» **Work order**: From the records below, copy every line that contains the word "answered".

***** Provided material *****

/-- ERROR: a read carries 0xFFFFFFFF (R199). -/
def errorAnswer : Dir → Answer
  | .read => ⟨.error, some 0xFFFFFFFF#32⟩
  | .write => ⟨.error, none⟩

/-! ### The event unit (chapter 9) -/

/-- A record as a block posts it: its fields but for seq, route and held (R153). -/
structure Posted where
  kind    : Kind
  address : Option ModAddr
  code    : Byte
  detailA : Word
  detailB : Word
  detailC : Word
deriving DecidableEq, Repr

/-- The record appended at the tail, with the next seq and the route its kind has now (R156, R158). -/
def EventUnit.append (u : EventUnit) (p : Posted) (held : Bool) : EventUnit :=
  { u with
    list := u.list ++ [{ seq := u.nextSeq, kind := p.kind, address := p.address, code := p.code, detailA := p.detailA,
                         detailB := p.detailB, detailC := p.detailC, route := u.routeOf p.kind, held := held }]
    nextSeq := u.nextSeq + 1 }

/-- One more record counted into the OVERFLOW record; the count stops at 0xFFFFFFFF (R157). -/
def EventUnit.countLost (u : EventUnit) : EventUnit :=
  { u with list := u.list.map fun r =>
      if r.kind = .overflow then
        { r with detailA := if r.detailA = 0xFFFFFFFF#32 then r.detailA else r.detailA + 1 }
      else r }

/-- An ordinary record taken in the event that posts it: suppressed, counted, appended, or the first to find no place
(R156, R157). -/
def EventUnit.post (u : EventUnit) (p : Posted) : EventUnit :=
  if u.routeOf p.kind = .suppress then u
  else if u.overflowPresent then u.countLost
  else if u.hasPlace then u.append p false
  else u.append ⟨.overflow, none, 0, 1, 0, 0⟩ false

/-- A reservation taken (R158); nothing is taken where the test fails. -/
def EventUnit.take (u : EventUnit) : EventUnit :=
  if u.hasPlace then { u with reservations := u.reservations + 1 } else u

/-- A reservation released (R158). -/
def EventUnit.release (u : EventUnit) : EventUnit := { u with reservations := u.reservations - 1 }

/-- A reserved place filled with an ATTENTION record, whether or not overflow is present (R158). -/
def EventUnit.fill (u : EventUnit) (a : ModAddr) (word : Half) (gen : Half) (held : Bool) : EventUnit :=
  if 0 < u.reservations then
    ({ u with reservations := u.reservations - 1 }).append
      ⟨.attention, some a, 0, word.setWidth 32, gen.setWidth 32, 0⟩ held
  else u

/-- The held flag cleared on an address's held ATTENTION record (R153). -/
def EventUnit.clearHeld (u : EventUnit) (a : ModAddr) : EventUnit :=
  { u with list := u.list.map fun r =>
      if r.kind = .attention ∧ r.address = some a ∧ r.held = true then { r with held := false } else r }

/-- A record posted by any block. -/
def post (p : Posted) (s : State) : State := { s with events := s.events.post p }

/-! ### The read cache (section 6.3) -/

/-- Every valid line with a property made invalid; the lines leave the use order and the others keep theirs (R111). -/
def Cache.drop (c : Cache) (p : Line → Bool) : Cache :=
  { lines := vmap (fun o => o.filter fun l => !p l) c.lines
    useOrder := c.useOrder.filter fun i => (vget c.lines i).any fun l => !p l }

/-- The line that a lookup hits (R113). -/
def Cache.hit (c : Cache) (a : ModAddr) (gen offset : Half) (w : Width) : Option (Fin 32) :=
  allLines.find? fun i => (vget c.lines i).any fun l => l.addr = a ∧ l.gen = gen ∧ l.offset = offset ∧ l.width = w

/-- A line moved to the most recent end of the use order (R111, R113). -/
def Cache.touch (c : Cache) (i : Fin 32) : Cache := { c with useOrder := c.useOrder.filter (· ≠ i) ++ [i] }

/-- The line a fill takes: the lowest-numbered free line, else the line at the least recent end (R115). -/
def Cache.victim (c : Cache) : Fin 32 :=
  match allLines.find? fun i => (vget c.lines i).isNone with
  | some i => i
  | none => c.useOrder.headD 0

/-- A fill placed in its three parts (R115). -/
def Cache.fill (c : Cache) (l : Line) : Cache :=
  let c1 := c.drop fun m => m.addr = l.addr ∧ bytesOverlap m.offset m.width l.offset l.width
  let i := c1.victim
  ({ c1 with lines := vset c1.lines i (some l) }).touch i

/-- The number of valid lines (CACHE_LINES, R111). -/
def Cache.count (c : Cache) : Nat := (c.lines.toList.filter Option.isSome).length

/-- Every valid line of one address removed (R117). -/
def dropLinesOf (a : ModAddr) (s : State) : State := { s with cache := s.cache.drop fun l => l.addr = a }

/-- Every line made invalid (R118). -/
def clearCache (s : State) : State := { s with cache := {} }

/-- A fill offered to the cache: taken only for an entry ONLINE at the fill's generation (R114). -/
def offerFill (l : Line) (s : State) : State :=
  if (s.entry l.addr).state = .online ∧ (s.entry l.addr).generation = l.gen then { s with cache := s.cache.fill l } else s

/-! ### The delayed-read slots (section 6.2) -/

/-- The fields of a slot that is PENDING or COMPLETE. -/
def Slot.info? : Slot → Option SlotInfo
  | .free => none
  | .pending i => some i
  | .complete i _ _ _ => some i

/-- The slot a read access matches: host address and width alone (R101). -/
def State.matchSlot (s : State) (hostAddr : BitVec 17) (w : Width) : Option (Fin 4) :=
  allSlots.find? fun i => (vget s.slots i).info?.any fun x => x.hostAddr = hostAddr ∧ x.width = w

/-- The lowest-numbered FREE slot (R102). -/
def State.freeSlot (s : State) : Option (Fin 4) := allSlots.find? fun i => vget s.slots i = .free

/-- The DELAYED_DISCARD of a slot: reason 1 TIMEOUT or 2 OVERWRITTEN (R107, R108, R154). -/
def discardRecord (i : Fin 4) (x : SlotInfo) (reason : Byte) : Posted :=
  ⟨.delayedDiscard, some x.target, reason, BitVec.ofNat 32 i.val, x.hostAddr.setWidth 32, BitVec.ofNat 32 x.width.bytes⟩

/-- The answer that collecting a slot gives (R105). -/
def slotAnswer (x : SlotInfo) (o : LinkOutcome) (data : Option Word) : Answer :=
  if o = .ok then okRead (toLanes (x.hostAddr.toNat % 4) x.width (data.getD 0)) else errorAnswer .read

/-- A completed read handed to the host: the access is answered, the slot becomes FREE, and an ERROR is recorded in
READ_FAULT (R105). -/
def collect (i : Fin 4) (x : SlotInfo) (o : LinkOutcome) (data : Option Word) (s : State) : State :=
  let s1 := (s.setSlot i .free).reply (slotAnswer x o data)
  if o = .ok then s1
  else { s1 with port := { s1.port with
          readFault := ⟨some o, x.hostAddr, BitVec.ofNat 3 x.width.bytes, BitVec.ofNat 2 i.val⟩ } }

/-- A WINDOW_READ's outcome delivered to its slot (R104): an access still held for it is answered at once (R103); else the
slot is COMPLETE with its discard timer from zero. An OK outcome of a cacheable read without no_fill offers a fill. -/
def completeSlot (i : Fin 4) (e : HostEntry) (o : LinkOutcome) (data : Option Word) (s : State) : State :=
  match vget s.slots i with
  | .pending x =>
    let kept : Option Word := if o = .ok then some ((data.getD 0) &&& x.width.mask) else none
    let s1 :=
      if s.port.held.any fun h => h.what = .slot i then
        collect i x o kept { s with port := { s.port with held := none } }
      else s.setSlot i (.complete x o kept 0)
    if o = .ok ∧ e.cacheable = true ∧ x.noFill = false then
      offerFill ⟨e.addr, e.gen, e.offset, e.width, kept.getD 0⟩ s1
    else s1
  | .free | .complete _ _ _ _ => s

/-- What a write does to one slot (R108): an overlapped COMPLETE slot is freed with DELAYED_DISCARD OVERWRITTEN, an
overlapped PENDING slot gets no_fill. -/
def overwriteSlot (a : ModAddr) (offset : Half) (w : Width) (s : State) (i : Fin 4) : State :=
  match vget s.slots i with
  | .free => s
  | .pending x =>
    if x.target = a ∧ bytesOverlap x.offset x.width offset w then s.setSlot i (.pending { x with noFill := true }) else s
  | .complete x _ _ _ =>
    if x.target = a ∧ bytesOverlap x.offset x.width offset w then post (discardRecord i x 2) (s.setSlot i .free) else s

/-- The write-side effects of a write added to the host request queue (R79, R108, R116). -/
def writeEffects (a : ModAddr) (offset : Half) (w : Width) (s : State) : State :=
  allSlots.foldl (overwriteSlot a offset w)
    { s with cache := s.cache.drop fun l => l.addr = a ∧ bytesOverlap l.offset l.width offset w }

/-- no_fill set on a PENDING slot whose target is an address (R109). -/
def noFillFor (a : ModAddr) : Slot → Slot
  | .free => .free
  | .pending x => if x.target = a then .pending { x with noFill := true } else .pending x
  | .complete x o d t => .complete x o d t

/-- A CONTENTS_CHANGED report for an address (R146, R109, R117). -/
def contentsChanged (a : ModAddr) (s : State) : State :=
  let s1 := dropLinesOf a s
  { s1 with slots := vmap (noFillFor a) s1.slots }

/-- A COMPLETE slot's discard timer runs out (R107). -/
def discardSlot (i : Fin 4) (s : State) : State :=
  match vget s.slots i with
  | .complete x _ _ _ => post (discardRecord i x 1) (s.setSlot i .free)
  | .free | .pending _ => s

/-! ### The mailbox (chapter 7) -/

/-- The codes of MBX_OP that the rules outside the mailbox name (R202). -/
def opForget : Byte := 6
/-- DISCOVER_NOW (R202). -/
def opDiscoverNow : Byte := 7
/-- LINK_RESET (R202). -/
def opLinkReset : Byte := 8
/-- RELOAD (R202). -/
def opReload : Byte := 10

/-- A command with this code is in progress as ACTIVE; the argument registers are held while it is (R121). -/
def Mailbox.runs (m : Mailbox) (op : Byte) : Bool := m.state = .active ∧ m.op = op

/-- A command ends in DONE or FAILED with a result, and posts MAILBOX_DONE (R136). -/
def endMailbox (st : MbxState) (r : Result) (addr : Option ModAddr) (detailB : Word) (s : State) : State :=
  post ⟨.mailboxDone, addr, resultCode r, s.mbx.op.setWidth 32, detailB, 0⟩
    { s with mbx := { s.mbx with state := st, result := r } }

/-- A mailbox link command ends with its entry's outcome (R93, R126): a READ or DESC_READ that ended OK puts its value in
MBX_DATA. -/
def endLinkCommand (e : HostEntry) (o : LinkOutcome) (data : Option Word) (s : State) : State :=
  if o = .ok then
    if e.op = .write then endMailbox .done (.outcome .ok) (modAddr? s.mbx.target) 0 s
    else
      let v := (data.getD 0) &&& e.width.mask
      endMailbox .done (.outcome .ok) (modAddr? s.mbx.target) v { s with mbx := { s.mbx with data := v } }
  else endMailbox .failed (.outcome o) (modAddr? s.mbx.target) 0 s

/-! ### The host request queue's completions and head checks (chapter 5) -/

/-- The WRITE_FAILED of a window write (R91). -/
def writeFailedRecord (e : HostEntry) (o : LinkOutcome) : Posted :=
  ⟨.writeFailed, some e.addr, outcomeCode o, e.offset.setWidth 32, BitVec.ofNat 32 e.width.bytes, e.data.getD 0⟩

/-- An outcome delivered by origin (R90). -/
def deliver (e : HostEntry) (o : LinkOutcome) (data : Option Word) (s : State) : State :=
  match e.origin with
  | .windowWrite => if o = .ok then s else post (writeFailedRecord e o) s
  | .windowRead =>
    match e.slot with
    | some i => completeSlot i e o data s
    | none => s
  | .mailbox => endLinkCommand e o data s

/-- The checks of an entry that is the head, in their order (R86, R88). -/
def headCheck (e : HostEntry) (s : State) : Option LinkOutcome :=
  let m := s.entry e.addr
  if e.cancelled then some .cancelled
  else if m.generation ≠ e.gen ∨ m.state = .empty ∨ m.state = .joining ∨ m.state = .describing then some .stale
  else if m.state = .quarantined ∧ e.diagnostic = false then some .quarantined
  else if e.op ≠ .descRead ∧ m.widthLimit.bytes < e.width.bytes then some .width
  else none

/-- Heads that fail a check completed fail-fast, one after another, at most `n` of them (R85, R86). -/
def failHeads : Nat → State → State
  | 0, s => s
  | n + 1, s =>
    match s.hostQueue with
    | [] => s
    | e :: rest =>
      match headCheck e s with
      | none => s
      | some o => failHeads n (deliver e o none { s with hostQueue := rest })

/-- The head checks made until the head passes or the queue is empty (R86, R87). While an earlier entry of the queue is on the
link no entry completes: completions are delivered in queue order (R85). -/
def headChecks (s : State) : State := if s.hostOnLink then s else failHeads s.hostQueue.length s

/-! ### Attention (chapter 8) -/

/-- The sweep-armed flag set (R139). -/
def armSweep (s : State) : State := { s with attn := { s.attn with armed := true } }

/-- An address leaves the sweep's set; when the set is empty the sweep has ended (R141). -/
def leaveSweep (a : ModAddr) (s : State) : State :=
  match s.attn.sweep with
  | none => s
  | some l =>
    let l1 := l.filter (· ≠ a)
    { s with attn := { s.attn with sweep := if l1.isEmpty then none else some l1 } }

/-- The fetch record of an address. -/
def State.fetchRec (s : State) (a : ModAddr) : Option FetchRec := vget s.attn.fetches a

*****

» **Output of the task**:
/-- A completed read handed to the host: the access is answered, the slot becomes FREE, and an ERROR is recorded in
/-- A WINDOW_READ's outcome delivered to its slot (R104): an access still held for it is answered at once (R103); else the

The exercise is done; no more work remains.